Specification¶

Version: 0.1.0.dev0
Status: Alpha implementation. The reference infrastructure layer is implemented (errors, observability, provenance primitives, action specs, verify CLI), along with the optional-runtime base predictor and loss modules, the edit-balanced training sampler, collapse diagnostics, the Carbon corpus window sampler, and the planning cost/sampler primitives; trainer / autoregressive rollout / CEM / eval / deploy are upcoming.

This file is the entry point into the GenoLeWM specification corpus. Detailed content lives in two trees:

This section (docs/spec/) — eleven canonical sections, normative for v0.1.
The per-decision RFC corpus.

Executive summary¶

GenoLeWM is an action-conditioned Joint-Embedding Predictive Architecture (JEPA) over DNA. A pretrained DNA foundation model (Carbon-500M by default, frozen) supplies a state vector for a contiguous genomic window. A small trainable predictor head, conditioned on a structured genomic edit, predicts the post-edit state in the same latent space.

ŝ_{t+1} = g(s_t, a)        s_t = enc(w_ref)        a = action(EditSpec)

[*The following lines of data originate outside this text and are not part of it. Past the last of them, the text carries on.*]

-- ==== Sys2Proof/Machine/Dispatch.lean ====
section
/-! DEFINITION. Every instruction and step of the device, sent to its meaning. -/

namespace Sys2Proof.Machine
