/-- The rows of the U-forms. -/
def uniRow (t : Stream) : Instr → Option UniRow
  | .iaddU d a b m => some (intURow t isInt m d a (some b) false (fun ty sat a b _ => narrow ty sat (intVal ty a + intVal ty b)))
  | .isubU d a b m => some (intURow t isInt m d a (some b) false (fun ty sat a b _ => narrow ty sat (intVal ty a - intVal ty b)))
  | .imulU d a b m => some (intURow t isInt m d a (some b) false (fun ty sat a b _ => narrow ty sat (intVal ty a * intVal ty b)))
  | .imulhU d a b m => some (intURow t isInt m d a (some b) false (fun ty _ a b _ => mulHigh ty a b))
  | .imadU d a b m => some (intURow t isInt m d a (some b) true (fun ty sat a b o => narrow ty sat (intVal ty a * intVal ty b + intVal ty o)))
  | .iabsU d a m => some (intURow t isInt m d a none false (fun ty sat a _ _ => narrow ty sat |intVal ty a|))
  | .inegU d a m => some (intURow t isInt m d a none false (fun ty sat a _ _ => narrow ty sat (-intVal ty a)))
  | .iminU d a b m => some (intURow t isInt m d a (some b) false (fun ty sat a b _ => narrow ty sat (min (intVal ty a) (intVal ty b))))
  | .imaxU d a b m => some (intURow t isInt m d a (some b) false (fun ty sat a b _ => narrow ty sat (max (intVal ty a) (intVal ty b))))
  | .isadU d a b m => some (intURow t isInt m d a (some b) true (fun ty sat a b o => narrow ty sat (|intVal ty a - intVal ty b| + intVal ty o)))
  | .andU d a b m => some (intURow t anyType m d a (some b) false (fun ty _ a b _ => (a &&& b) % 2 ^ typeWidth ty))
  | .orU d a b m => some (intURow t anyType m d a (some b) false (fun ty _ a b _ => (a ||| b) % 2 ^ typeWidth ty))
  | .xorU d a b m => some (intURow t anyType m d a (some b) false (fun ty _ a b _ => (a ^^^ b) % 2 ^ typeWidth ty))
  | .andnU d a b m => some (intURow t anyType m d a (some b) false (fun ty _ a b _ => logic .andn (typeWidth ty) a b))
  | .shlU d a b m => some (intURow t anyType m d a (some b) false (fun ty _ a b _ => shift .shl (typeWidth ty) a b))
  | .shrU d a b m => some (intURow t anyType m d a (some b) false (fun ty _ a b _ => shift .shr (typeWidth ty) a b))
  | .sarU d a b m => some (intURow t anyType m d a (some b) false (fun ty _ a b _ => shift .sar (typeWidth ty) a b))
  | .rotU d a b m => some (intURow t anyType m d a (some b) false (fun ty _ a b _ => shift .rot (typeWidth ty) a b))
  | .fshlU d a b m => some (intURow t wordType m d a (some b) true (fun ty _ a b o => funnel (typeWidth ty) a b o))
  | .bfeU d a b m => some (intURow t wordType m d a (some b) false (fun ty _ a b _ => extract ty a (bits b 7 0) (bits b 15 8)))
  | .bfiU d a b m => some (intURow t wordType m d a (some b) true (fun ty _ a b o => insertField (typeWidth ty) a o (bits b 7 0) (bits b 15 8)))
  | .popcU d a m => some (intURow t isInt m d a none false (fun ty _ a _ _ => popCount (typeWidth ty) a))
  | .clzU d a m => some (intURow t isInt m d a none false (fun ty _ a _ _ => leadZeros (typeWidth ty) a))
  | .ctzU d a m => some (intURow t isInt m d a none false (fun ty _ a _ _ => trailZeros (typeWidth ty) a))
  | .brevU d a m => some (intURow t isInt m d a none false (fun ty _ a _ _ => reverseBits (typeWidth ty) a))
  | .movU d a m => some (intURow t anyType m d a none false (fun _ _ a _ _ => a))
  | .iaddImmU d a imm m => some (intURow t isInt m d a none false (fun ty sat a _ _ => narrow ty sat (intVal ty a + signed 7 imm.toNat)))
  | .imulImmU d a imm m => some (intURow t isInt m d a none false (fun ty sat a _ _ => narrow ty sat (intVal ty a * signed 7 imm.toNat)))
  | .iminImmU d a imm m => some (intURow t isInt m d a none false (fun ty sat a _ _ => narrow ty sat (min (intVal ty a) (signed 7 imm.toNat))))
  | .imaxImmU d a imm m => some (intURow t isInt m d a none false (fun ty sat a _ _ => narrow ty sat (max (intVal ty a) (signed 7 imm.toNat))))
  | .andImmU d a imm m => some (intURow t anyType m d a none false (fun ty _ a _ _ => logic .and (typeWidth ty) a (wrap (typeWidth ty) (signed 7 imm.toNat))))
  | .orImmU d a imm m => some (intURow t anyType m d a none false (fun ty _ a _ _ => logic .or (typeWidth ty) a (wrap (typeWidth ty) (signed 7 imm.toNat))))
  | .xorImmU d a imm m => some (intURow t anyType m d a none false (fun ty _ a _ _ => logic .xor (typeWidth ty) a (wrap (typeWidth ty) (signed 7 imm.toNat))))
  | .andnImmU d a imm m => some (intURow t anyType m d a none false (fun ty _ a _ _ => logic .andn (typeWidth ty) a (wrap (typeWidth ty) (signed 7 imm.toNat))))
  | .shlImmU d a imm m => some (intURow t anyType m d a none false (fun ty _ a _ _ => shift .shl (typeWidth ty) a imm.toNat))
  | .shrImmU d a imm m => some (intURow t anyType m d a none false (fun ty _ a _ _ => shift .shr (typeWidth ty) a imm.toNat))
  | .sarImmU d a imm m => some (intURow t anyType m d a none false (fun ty _ a _ _ => shift .sar (typeWidth ty) a imm.toNat))
  | .rotImmU d a imm m => some (intURow t anyType m d a none false (fun ty _ a _ _ => shift .rot (typeWidth ty) a imm.toNat))
  | .bfeImmU d a imm m => some (intURow t wordType m d a none false
      (fun ty _ a _ _ => extract ty a (8 * bits imm.toNat 5 3) (8 * (bits imm.toNat 2 0 + 1))))
  | .bpermU d a b m => some (wordURow t notWide m d [uni a, uni b] false fun xs => permute (xs.getD 0 0) (xs.getD 1 0))
  | .idot4U d a b m => some (wordURow t byteType m d [uni a, uni b] true
      fun xs => dot4 (modeTYPE (t.mode m)) (modeSAT (t.mode m)) (xs.getD 0 0) (xs.getD 1 0) (xs.getD 2 0))
  | .leaU d a b m => some (leaURow t m d [uniWide a true, uni b] fun xs => signed 32 (xs.getD 1 0))
  | .leaImmU d a imm m => some (leaURow t m d [uniWide a true] fun _ => signed 7 imm.toNat)
  | .selU d a b m => some (selURow t m d a b)
  | .limU d imm => some (wordURow t anyType false d [] false fun _ => wrap 32 (signed 15 imm.toNat))
  | .limhU d imm => some (wordURow t anyType false d [] true fun xs => (xs.getD 0 0 * 2 ^ 15 + imm.toNat) % 2 ^ 32)
  | .faddU d a b m => some (floatURow t isIeee m d a (some b) false false opFadd)
  | .fsubU d a b m => some (floatURow t isIeee m d a (some b) false false opFsub)
  | .fmulU d a b m => some (floatURow t isIeee m d a (some b) false false opFmul)
  | .ffmaU d a b m => some (floatURow t isIeee m d a (some b) false true opFfma)
  | .fminU d a b m => some (floatURow t isIeee m d a (some b) false false opFmin)
  | .fmaxU d a b m => some (floatURow t isIeee m d a (some b) false false opFmax)
  | .fabsU d a m => some (floatURow t isIeee m d a none false false opFabs)
  | .fnegU d a m => some (floatURow t isIeee m d a none false false opFneg)
  | .fclassU d a m => some (floatURow t classType m d a none false false opFclass)
  | .frndU d a m => some (floatURow t isIeee m d a none false false opFrnd)
  | .fscaleU d a b m => some (floatURow t isIeee m d a (some b) true false opFscale)
  | .frcpU d a m => some (floatURow t frozenType m d a none false false (opFrozen .rcp))
  | .frsqU d a m => some (floatURow t frozenType m d a none false false (opFrozen .rsq))
  | .fexp2U d a m => some (floatURow t frozenType m d a none false false (opFrozen .exp2))
  | .flog2U d a m => some (floatURow t frozenType m d a none false false (opFrozen .log2))
  | .fsinpU d a m => some (floatURow t frozenType m d a none false false (opFrozen .sinp))
  | .fcospU d a m => some (floatURow t frozenType m d a none false false (opFrozen .cosp))
  | .ftanhU d a m => some (floatURow t frozenType m d a none false false (opFrozen .tanh))
  | .cvtU d a part => some (cvtURow t d a part)
  | _ => none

That single equation unlocks: variant-effect prediction at a fraction of Carbon's cost, multi-edit haplotype rollout, planning via CEM in latent space, surprise-based pathogenicity scoring, on-device deployment on consumer hardware, and checksum-based artifact provenance for releases.

Spec corpus¶

#	File	Subject
00	overview	thesis, goals, non-goals, success criteria
01	architecture	module boundaries, runtime flows, invariants
02	public-api	Python and CLI surface, stability classes
03	data-model	types, schemas, on-disk formats
04	error-model	exception hierarchy, failure modes, exit codes
05	observability	logging, metrics, tracing, redaction
06	security	threat model, trust boundaries, secrets
07	testing-strategy	test pyramid, ML-specific tests, CI gates
08	performance-budget	latency / throughput / memory targets
09	release-and-versioning	semver, deprecation, changelog discipline
10	glossary	canonical terms

RFC corpus¶

19 RFCs covering the load-bearing decisions:

RFC-0001 — scope.
RFC-0002 — state encoder (Carbon).
RFC-0003 — action encoder (genomic edits).
RFC-0004 — predictor (cross-attention Transformer).
RFC-0005 — training objective (cosine + MSE; LeJEPA in Phase 2).
RFC-0006 — data pipeline (corpus, edit mix, holdouts).
RFC-0007 — evaluation suite (VEP, rollout, efficiency).
RFC-0008 — planning (CEM).
RFC-0009 — surprise scoring (calibrated per context).
RFC-0010 — deployment (Apple Silicon, int4 / int8).
RFC-0011 — artifact provenance and checksum receipts.
RFC-0012 — error taxonomy.
RFC-0013 — observability and redaction.
RFC-0014 — API stability policy.
RFC-0015 — testing and CI gates.
RFC-0016 — performance budget.
RFC-0017 — configuration system.
RFC-0018 — CLI design.
RFC-0019 — reference desktop app skeleton.

The full index lives in the repository at rfcs/README.md.

Conflict resolution¶

If this index and a section disagree, the section wins. If a section and an RFC disagree, the RFC wins. If two RFCs disagree without an explicit Supersedes relationship, file a reconciliation PR.

What is not specified here¶

Project history, contributor list, license text — LICENSE, the README, CONTRIBUTING.
Implementation roadmap and phase exit criteria — ROADMAP.md.
Operational security disclosure — SECURITY.
Open user-data privacy posture — PRIVACY.
Implementation tracker — docs/roadmap/IMPLEMENTATION.md.